Mitchell reported EV total-loss market values declining in 2025 in the US. Gas vehicles also saw declines, but less sharply in the same dataset. Analysts often connect EV depreciation to rapidly changing model pricing, new entrants, and shifts in buyer sentiment toward hybrids in some segments.
Lower resale values can make the salvage market more active, but EV rebuild economics remain constrained. OEM part pricing, limited repairability for certain components, and required post-repair calibration reduce the margin for reconditioning compared with older gas vehicles.
What this means for insurance premiums in 2026 and beyond
Insurers care about two things: claim frequency and claim severity. Mitchell’s 2025 data signals pressure on both for EVs, even with a modest decline in average repair severity in the US. More EV claims entering the system, more calibrations per estimate, and a heavy reliance on OEM parts create a cost profile that tends to push premiums upward over time, especially in high-adoption regions.
At the same time, the EV market itself is in a transition. Some sales and registration data in 2025 pointed to slower growth and more consumer interest in hybrids, which can affect the mix of vehicles being insured and repaired. That shift may change claim patterns, but it does not remove the complexity problem for the EVs already on the road.

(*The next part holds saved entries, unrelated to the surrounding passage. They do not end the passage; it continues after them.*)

-- ==== Sys2Proof/Laws/KeptAttention.lean ====
section
/-!
SUPPORT. What the operations of Machine/Attention.lean keep.
-/

set_option linter.all false

namespace Sys2Proof.Machine

theorem State.laneStatus_kept {z : State} {s : State} {d : Bytes} {l : ℕ} {b : ℕ} (h : Kept z s) :
    Kept z (State.laneStatus s d l b) := by
  unfold State.laneStatus
  try dsimp only
  with_reducible
    repeat' (first
      | assumption | apply State.writeNat_kept)

theorem State.nonfinite_kept {z : State} {s : State} {n : ℕ} {d : Bytes} {l : ℕ} (h : Kept z s) :
    Kept z (State.nonfinite s n d l) := by
  unfold State.nonfinite
  with_reducible
    repeat' (first
      | assumption | apply State.bump_kept | intro _ _ _ | intro _ _ | intro _)

theorem State.tellLane_kept {z : State} {s : State} {i : ℕ} {missed : List ℕ} {damaged : List ℕ} (h : Kept z s) :
    Kept z (State.tellLane s i missed damaged) := by
  unfold State.tellLane
  with_reducible
    repeat' (first
      | assumption | apply State.sendCtrl_kept | split)

theorem State.noteMiss_kept {z : State} {s : State} {i : ℕ} {set : ℕ} {lane : ℕ} {seqId : ℕ} (h : Kept z s) :
    Kept z (State.noteMiss s i set lane seqId) := by
  unfold State.noteMiss
  with_reducible
    repeat' (first
      | assumption | apply State.tellLane_kept | split)

theorem State.attendLane_kept {z : State} {s : State} {n : ℕ} {d : Bytes} {t : Bytes} {hLoc : ℕ} {alpha : Num} {e : ℕ × Bytes} (h : Kept z s) :
    Kept z (State.attendLane s n d t hLoc alpha e) := by
  unfold State.attendLane
  try dsimp only
  with_reducible
    repeat' (first
      | assumption | apply State.bump_kept | apply State.laneStatus_kept | apply State.write_kept
      | apply State.nonfinite_kept | apply State.noteMiss_kept | intro _ _ _ | intro _ _ | intro _ | split)

theorem State.labUse_kept {z : State} {s : State} {n : ℕ} {table : ℕ} {key : ℕ} (h : Kept z s) :
    Kept z (State.labUse s n table key) := by
  unfold State.labUse
  try dsimp only
  with_reducible
    repeat' (first
      | assumption | apply State.modTile_kept | apply State.wrapAdd_kept | intro _ _ _ | intro _ _ | intro _ | split)

theorem State.clearAttendSlots_kept {z : State} {s : State} {n : ℕ} {mask : ℕ} (h : Kept z s) :
    Kept z (State.clearAttendSlots s n mask) := by
  unfold State.clearAttendSlots
  with_reducible
    repeat' (first
      | assumption | apply State.setSlot_kept | apply Kept.foldl | intro _ _ _ | intro _ _ | intro _)

theorem State.noteDamage_kept {z : State} {s : State} {i : ℕ} {seqId : ℕ} (h : Kept z s) :
    Kept z (State.noteDamage s i seqId) := by
  unfold State.noteDamage
  with_reducible
    repeat' (first
      | assumption | apply State.tellLane_kept | split)

theorem State.kvDamage_kept {z : State} {s : State} {n : ℕ} {d : Bytes} {r : Bytes} {l : ℕ} {a : ℕ} {cause : ℕ} {index : ℕ} (h : Kept z s) :
    Kept z (State.kvDamage s n d r l a cause index) := by
  unfold State.kvDamage
  try dsimp only
  with_reducible
    repeat' (first
      | assumption | apply State.bump_kept | apply State.laneStatus_kept | apply State.raise_kept
      | apply State.put_kept | apply State.putBit_kept | apply State.noteDamage_kept | apply State.modTile_kept
      | intro _ _ _ | intro _ _ | intro _ | split)

theorem State.kvDamages_kept {z : State} {s : State} {n : ℕ} {d : Bytes} {r : Bytes} {l : ℕ} {b : Block} (h : Kept z s) :
    Kept z (State.kvDamages s n d r l b) := by
  unfold State.kvDamages
  try dsimp only
  with_reducible
    repeat' (first
      | assumption | apply State.kvDamage_kept | apply Kept.foldl | intro _ _ _ | intro _ _ | intro _ | split)

theorem State.mergeLane_kept {z : State} {s : State} {d : Bytes} {t : Bytes} {l : ℕ} (h : Kept z s) :
    Kept z (State.mergeLane s d t l) := by
  unfold State.mergeLane
  try dsimp only
  with_reducible
    repeat' (first
      | assumption | apply State.write_kept | apply Kept.foldl | intro _ _ _ | intro _ _ | intro _ | split)

theorem State.attendStep_kept {z : State} {n : ℕ} {d : Bytes} {k : ℕ} {s : State} {x : (ℕ × Bytes) × List LaneStep} (h : Kept z s) :
    Kept z (State.attendStep n d k s x) := by
  unfold State.attendStep
  try dsimp only
  with_reducible
    repeat' (first
      | assumption | apply State.kvDamages_kept | apply State.labUse_kept | split)

theorem State.attendGroup_kept {z : State} {s : State} {n : ℕ} {d : Bytes} {t : Bytes} {hLoc : ℕ} {lanes : List (ℕ × Bytes)} (h : Kept z s) :
    Kept z (State.attendGroup s n d t hLoc lanes) := by
  unfold State.attendGroup
  try dsimp only
  with_reducible
    repeat' (first
      | assumption | apply State.attendStep_kept | apply Kept.foldl | intro _ _ _ | intro _ _ | intro _)

theorem State.attendCounts_kept {z : State} {s : State} {n : ℕ} {mask : ℕ} {reps : List (ℕ × EngineReport)} (h : Kept z s) :
    Kept z (State.attendCounts s n mask reps) := by
  unfold State.attendCounts
  with_reducible
    repeat' (first
      | assumption | apply State.engineCounts_kept | apply Kept.foldl | intro _ _ _ | intro _ _ | intro _)

theorem State.attendReport_kept {z : State} {s : State} {n : ℕ} {clocks : ℕ} {mask : ℕ} {reps : List (ℕ × EngineReport)} {mem : MemReport} (h : Kept z s) :
    Kept z (State.attendReport s n clocks mask reps mem) := by
  unfold State.attendReport
  with_reducible
    repeat' (first
      | assumption | apply State.attendCounts_kept | apply State.memReport_kept | apply State.wrapAdd_kept)

theorem State.stageLane_kept {z : State} {s : State} {d : Bytes} {t : Bytes} {hLoc : ℕ} {e : ℕ × Bytes} (h : Kept z s) :
    Kept z (State.stageLane s d t hLoc e) := by
  unfold State.stageLane
  try dsimp only
  with_reducible
    repeat' (first
      | assumption | apply State.write_kept | split)

theorem State.attendRun_kept {z : State} {s : State} {n : ℕ} {hLoc : ℕ} {h0 : Queued} (h : Kept z s) :
    Kept z (State.attendRun s n hLoc h0) := by
  unfold State.attendRun
  try dsimp only
  with_reducible
    repeat' (first
      | assumption | apply State.draw_kept | apply State.failEvent_kept | apply State.stageLane_kept
      | apply State.complete_kept | apply State.attendLane_kept | apply State.clearAttendSlots_kept
      | apply State.attendGroup_kept | apply State.failHead_kept | apply State.setHead_kept | apply Kept.foldl
      | intro _ _ _ | intro _ _ | intro _ | split)

theorem State.attendGo_kept {z : State} {s : State} {n : ℕ} {h0 : Queued} (h : Kept z s) :
    Kept z (State.attendGo s n h0) := by
  unfold State.attendGo
  with_reducible
    repeat' (first
      | assumption | apply State.gated_kept | apply State.scratched_kept | apply State.attendRun_kept | intro _ _ _
      | intro _ _ | intro _)

theorem State.attend_kept {z : State} {s : State} {n : ℕ} {clocks : ℕ} {reps : List (ℕ × EngineReport)} {mem : MemReport} (h : Kept z s) :
    Kept z (State.attend s n clocks reps mem) := by
  unfold State.attend
  try dsimp only
  with_reducible
    repeat' (first
      | assumption | apply State.attendReport_kept | apply State.attendGo_kept | apply State.engineFault_kept
      | intro _ _ _ | intro _ _ | intro _ | split)

theorem State.attendMerge_kept {z : State} {s : State} {n : ℕ} {mem : MemReport} (h : Kept z s) :
    Kept z (State.attendMerge s n mem) := by
  unfold State.attendMerge
  try dsimp only
  with_reducible
    repeat' (first
      | assumption | apply State.mergeLane_kept | apply State.complete_kept | apply State.memReport_kept
      | apply Kept.foldl | intro _ _ _ | intro _ _ | intro _ | split)

end Sys2Proof.Machine
end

What would actually reduce EV claim costs
The levers are clear, but they move slowly. Higher repairability would help. More certified alternative parts would help. Wider training coverage for diagnostics and calibrations would help. Better parts availability would shorten cycle time and reduce rental exposure. These are supply chain and design problems as much as they are insurance problems.
Near term, insurers are likely to keep refining EV pricing by model, region, and claim experience. Drivers may see that in higher premiums for certain EVs, stricter underwriting in some markets, and more attention to repair procedures and documentation during claims.